Saturday, October 27
Love Language 101
This post will focus mostly on a book called The Five Love Languages by Gary Chapman. I was reminded of this book when I was talking to a good friend about communication in a relationship. My family read this book together when I was just a teenager. At first I thought this was silly, and why do we have to read this book, but after reading the book it had many good points that I wanted to share. I do not consider this a "book report" in anyway, just good information that you can choose to read or not. =o) I'll try to just mention the highlights. Some of you that have read this book will probably roll your eyes at me, or have a different opinion, and that's ok. Bottom =oD
Here we go: Keep in mind that this book focuses on marital relationships, but can apply to all types of relationships. The main idea is that you each bring something different to the relationship; such as, personality, history, expectations, and opinions. Obviously, you are not expected to agree on everything, but you can find a healthy way to discuss those differences. But my favorite aspect is how you can express your love more effectively to your partner. We all communicate our "love" differently to each other. Sometimes it's effective and other times you're lucky if the other person even notices. The love language of one person may not be the same for another. The Five Languages mentioned in this book are the following: Words of Affirmation, Quality Time, Receiving Gifts, Acts of Service, and Physical Touch. At first, you may think that you (or your significant other) are one language just from reading the options, but you might be surprised at what their true language is. What have you most requested from your partner? Whatever you have most requested is probably keeping within your own primary language. What makes you feel the most loved? What can your partner do for you that would just scream i love you?
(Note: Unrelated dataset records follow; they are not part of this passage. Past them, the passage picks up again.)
theorem OrderStands.trans {a b c : State} (h : OrderStands a b) (k : OrderStands b c) :
    OrderStands a c :=
  ⟨k.1.trans h.1, k.2.1.trans h.2.1, k.2.2.trans h.2.2⟩

/-- What a frame without the orders leaves of them. -/
theorem Only.orders_stand {bs : List Block} {s t : State} (only : Only bs s t)
    (apart : Block.order ∉ bs) : OrderStands s t ∧ t.olp.orderState = s.olp.orderState ∧
      t.olp.watchdog = s.olp.watchdog ∧ t.olp.holdTimer = s.olp.holdTimer := by
  have same := only.order apart
  simp only [Olp.orders, Prod.mk.injEq] at same
  obtain ⟨order, lastSeq, state, watchdog, hold, ac⟩ := same
  exact ⟨⟨order, lastSeq, ac⟩, state, watchdog, hold⟩

theorem holdExpired_orderStands (s : State) : OrderStands s (holdExpired s) :=
  .trans (b := s.setOlp { s.olp with orderState := .lost, holdTimer := none }) ⟨rfl, rfl, rfl⟩
    ((bothGroups_only _ _).orders_stand (by decide)).1

theorem watchdogExpired_orderStands (s : State) : OrderStands s (watchdogExpired s) := by
  have held := OrderStands.trans (a := s) (b := (s.setOlp { s.olp with
      orderState := .hold, watchdog := none
      holdTimer := some (s.after (s.tbs.limits.holdWindow * Config.tbPerMs)) }).setFlag .orderHold)
    ⟨rfl, rfl, rfl⟩ ((bothGroups_only _ (.orderState false)).orders_stand (by decide)).1
  unfold watchdogExpired
  dsimp only
  split
  · exact held.trans (holdExpired_orderStands _)
  · exact held

/-- Settles O8: each block stands outside the frames of the commands named; at the order timers the order
state alone changes. -/
theorem blocksChangeByTheirOwnCommands : Obligations.BlocksChangeByTheirOwnCommands := by
  intro c s t run up
  cases time : c.time? with
  | none =>
    cases c with
    | powerUp => exact absurd rfl up
    | _ => cases time
  | some n =>
    obtain ⟨u, run', only⟩ := exec_touches c s n time
    cases run.symm.trans run'
    refine ⟨fun order => ?orders, fun own => ?pru, fun own => ?levels⟩
    case orders =>
      by_cases apart : Block.order ∉ touches c
      · obtain ⟨⟨values, lastSeq, ac⟩, state⟩ := only.orders_stand apart
        exact ⟨values, lastSeq, ac, fun _ _ => state⟩
      · cases c with
        | powerUp => cases time
        | order m seq payload => exact absurd rfl (order m seq payload)
        | orderWatchdog m =>
          cases run
          obtain ⟨values, lastSeq, ac⟩ := takeIf_ind (P := OrderStands s) (instant := watchdogOf)
            (s := s) (n := m) ⟨rfl, rfl, rfl⟩ (watchdogExpired_orderStands (s.at m))
          exact ⟨values, lastSeq, ac, fun other => absurd rfl (other m)⟩
        | holdTimer m =>
          cases run
          obtain ⟨values, lastSeq, ac⟩ := takeIf_ind (P := OrderStands s) (instant := holdTimerOf)
            (s := s) (n := m) ⟨rfl, rfl, rfl⟩ (holdExpired_orderStands (s.at m))
          exact ⟨values, lastSeq, ac, fun _ other => absurd rfl (other m)⟩
        | _ => simp [touches] at apart
    case pru =>
      refine only.pru ?_
      cases c with
      | powerUp => cases time
      | comparatorEdge | captureWatch | cycleMarker | tableCommit | clearCounters | warmRestart =>
        exact False.elim own
      | _ => simp [touches]
    case levels =>
      refine only.lvm ?_
      cases c with
      | powerUp => cases time
      | ringFrameReturn | tableCommit | clearCounters | clearLevelFaults => exact False.elim own
      | _ => simp [touches]

/-! ## The invariants at reset -/

theorem reset_no_record (r : FireRecord) : r ∉ State.reset.fsc.records :=
  List.not_mem_nil

theorem reset_recordsOf (v : Valve) : State.reset.recordsOf v = [] := rfl

theorem reset_recordsBounded : RecordsBounded State.reset := by
  intro v
  rw [reset_recordsOf]
  exact Nat.zero_le _

theorem reset_sequencesDistinct : SequencesDistinct State.reset := by
  intro v
  rw [reset_recordsOf]
  exact .nil

theorem reset_corrections : CorrectionsHeld State.reset := by
  refine ⟨fun b => ?_, fun g => ?_⟩
  · rw [show State.reset.exm.correction = fill 4 0 from rfl, fill_get]
    decide
  · rw [show State.reset.exm.recovery = fill 2 0 from rfl,
      show State.reset.exm.repeats = fill 2 0 from rfl, fill_get]
    decide

theorem reset_tables : TablesInRange State.reset := by
  refine ⟨⟨by decide, by decide, by decide, by decide, nofun⟩, nofun, nofun, nofun, nofun, nofun⟩

theorem reset_group (g : Group) : State.reset.groups[g] = GroupRecord.reset := by
  rw [show State.reset.groups = fill 2 GroupRecord.reset from rfl, fill_get]

theorem reset_command (g : Group) : commandOf State.reset.olp.order.flags[g] = .none := by
  rw [show State.reset.olp.order.flags = fill 2 ⟨false, false, false⟩ from rfl, fill_get]
  rfl

theorem reset_groupsHeld : GroupsHeld State.reset := by
  intro g
  rw [reset_group]
  exact ⟨fun _ _ => rfl, nofun, ⟨nofun, nofun⟩, ⟨by decide, nofun⟩⟩

theorem reset_groupsFit : GroupsFit State.reset := by
  intro g
  unfold GroupFits
  dsimp only
  rw [reset_group, reset_command]
  refine ⟨fun _ => ⟨nofun, fun r live => absurd live (reset_no_record r)⟩, fun fires => ?_, fun v _ waits => ?_⟩
  · rcases fires with fires | fires <;> cases fires
  · rw [show State.reset.fsc.waiting = fill 24 false from rfl, fill_get] at waits
    cases waits

/-- Settles O9: after reset no record, capture or frame stands, the groups are BLOCKED with no command, and
the tables hold their defaults. -/
theorem resetMeetsTheInvariants : Obligations.ResetMeetsTheInvariants :=
  have none {P : FireRecord → Prop} (r : FireRecord) (live : r ∈ State.reset.fsc.records) : P r :=
    absurd live (reset_no_record r)
  ⟨reset_recordsBounded, reset_sequencesDistinct, none, none,
    ⟨ConverterTable.periodMin_le_nominal _, ConverterTable.nominal_le_periodMax ConverterTable.defaults⟩,
    fun _ => ⟨rfl, rfl⟩,
    reset_corrections, ⟨Nat.zero_le _, reset_windows, reset_levels⟩,
    ⟨Nat.zero_le _, Nat.zero_le _, fun _ => rfl⟩, reset_tables, ⟨⟨nofun, nofun⟩, ⟨nofun, nofun⟩⟩,
    reset_groupsHeld, reset_groupsFit, none⟩

end Sys2Proof.Machine
end

section
/-! PROOFS. A group's event stays at the group: the other group's record stands, and what the Fire Schedule
hands back is for the same group. So a lost lock trips both groups that fire, each by LOCK_LOST alone. -/

namespace Sys2Proof.Machine

/-! ## What an event at a group leaves of the other group -/

/-- From `s` the records of the other groups than `g` stand in `x`, and the notices of `x` are for `g`. -/
structure ActsAt (g : Group) (s : State) (x : State × Notices) : Prop where
  others : ∀ h, h ≠ g → x.1.groups[h] = s.groups[h]
  notices : ∀ e ∈ x.2, e.1 = g

theorem ActsAt.refl (g : Group) (s : State) : ActsAt g s (s, []) := ⟨fun _ _ => rfl, nofun⟩

theorem ActsAt.setGroup (s : State) (g : Group) (r : GroupRecord) :
    ActsAt g s (s.setGroup g r, []) :=
  ⟨fun h other => setAt_get_ne _ g h _ other.symm, nofun⟩

/-- Notices of the second part stand for both. -/
theorem ActsAt.trans {g : Group} {s t : State} {ns : Notices} {x : State × Notices}
    (h : ActsAt g s (t, ns)) (k : ActsAt g t x) : ActsAt g s x :=
  ⟨fun i other => (k.others i other).trans (h.others i other), k.notices⟩

/-- What follows without touching the groups leaves both as they are. -/
theorem ActsAt.then_only {g : Group} {s t : State} {x : State × Notices} {bs : List Block}
    (h : ActsAt g s x) (only : Only bs x.1 t) (apart : Block.groups ∉ bs) : ActsAt g s (t, x.2) :=
  ⟨fun i other => by rw [only.groups apart]; exact h.others i other, h.notices⟩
Let me share my own personal example before I summarize the different languages. I love my husband, and I try to do various things to show him that, but honestly, I doubt he notices half of what I do. One day I finally just asked him what I could do to show him that I love him. His answer? make him a lunch for work. Simple request right? well, not so easy for me. I grew up making my own lunches. He always rubs it in that at work his buddies wives make them lunches. So just a couple weeks ago I surprised him with a lunch. I couldn't believe the difference in his attitude towards me and how much more affectionate/attentive he became. I felt appreciated. Now? I want to make lunches...not every day =o) but enough. I know that my main language is service. When Jared helps clean the kitchen without me having to ask, it makes my day.
#1 Words of Affirmation: "I can live for two months on a good compliment." Mark Twain. Everyone needs the occasional compliment or word of appreciation, but to someone that has this love language, it is a very powerful communicator. They rely on these words and are either built up or torn down by them. Verbal encouragement is another factor. Someone in this language may need that extra push of affirmation that someone believes in them or that they have worth and meaning to that person. Since this is a verbal language, you also need to be careful with the tone of how that message is carried. Sometimes your words are saying one thing, but the tone is saying another. I really like how the author says that love makes requests, not demands. The request creates the possibility for an expression of love, whereas a demand suffocates that possibility. Who likes demands made on them?
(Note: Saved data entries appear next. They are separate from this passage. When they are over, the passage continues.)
-- ==== Sys2Proof/Config.lean ====
section
/-! DEFINITION. What is fixed for a run: the hazard policy (00_scope.md R7, 10_state.md R40) and the bound on a
program's length (R7). The spec leaves no value free (00_scope.md R9), so there is no opaque constant here. -/

namespace Sys2Proof

/-- The hazard policy, "fixed for a run" (R7, R40). `State` carries it as a field that no step changes, so a
statement about every state holds for both policies (DESIGN CHOICE, notes/assumptions/2.md). -/
inductive Policy where
  /-- Stall on every data hazard, resolve control transfers in execute (R185, R191). -/
  | noForwarding
  /-- Bypass from EX/MEM and MEM/WB, stall for a load-use hazard only, resolve in decode (R186, R191). -/
  | forwarding
  deriving DecidableEq, Repr

/-- The most words a program may have: `n <= 2^29` (R7, R227). -/
def maxProgramWords : Nat := 2 ^ 29

end Sys2Proof
end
#2 Quality Time: This has to deal with giving that person your complete and undivided attention, not just being in the same proximity. Someone in this language is craving that eye contact, that one-on-one activity, a real conversation, and just spending time together without outside distraction. He mentions how most of us are trained to analyze problems and create solutions. That we forget that a marriage is a relationship, not a project to be completed or a problem to solve. Sometimes quality time has to do with being a good listener and not offering advice unless it's asked for, which can be hard for a lot of people. That first instinct to interrupt and "fix the problem" rather than just listening and understanding their feelings. They just want some of your time and attention focused solely on them, whether through an activity, conversation, or just listening.
#3 Receiving Gifts: A visual affirmation of love. Something they can hold in their hand, like a visual symbol of love. A great example is a wedding ring. They are a symbol of love to that person. I think that spontaneity in gift giving is very important to those in this language. When it's least expected, it might be the most treasured. For example, giving a simple flower just because, and not due to a special occasion. Another aspect is giving the gift of self. Being there for that person when they need you the most. These gifts don't need to be expensive or frequent, but they need those small tokens every now and then to show that you value them.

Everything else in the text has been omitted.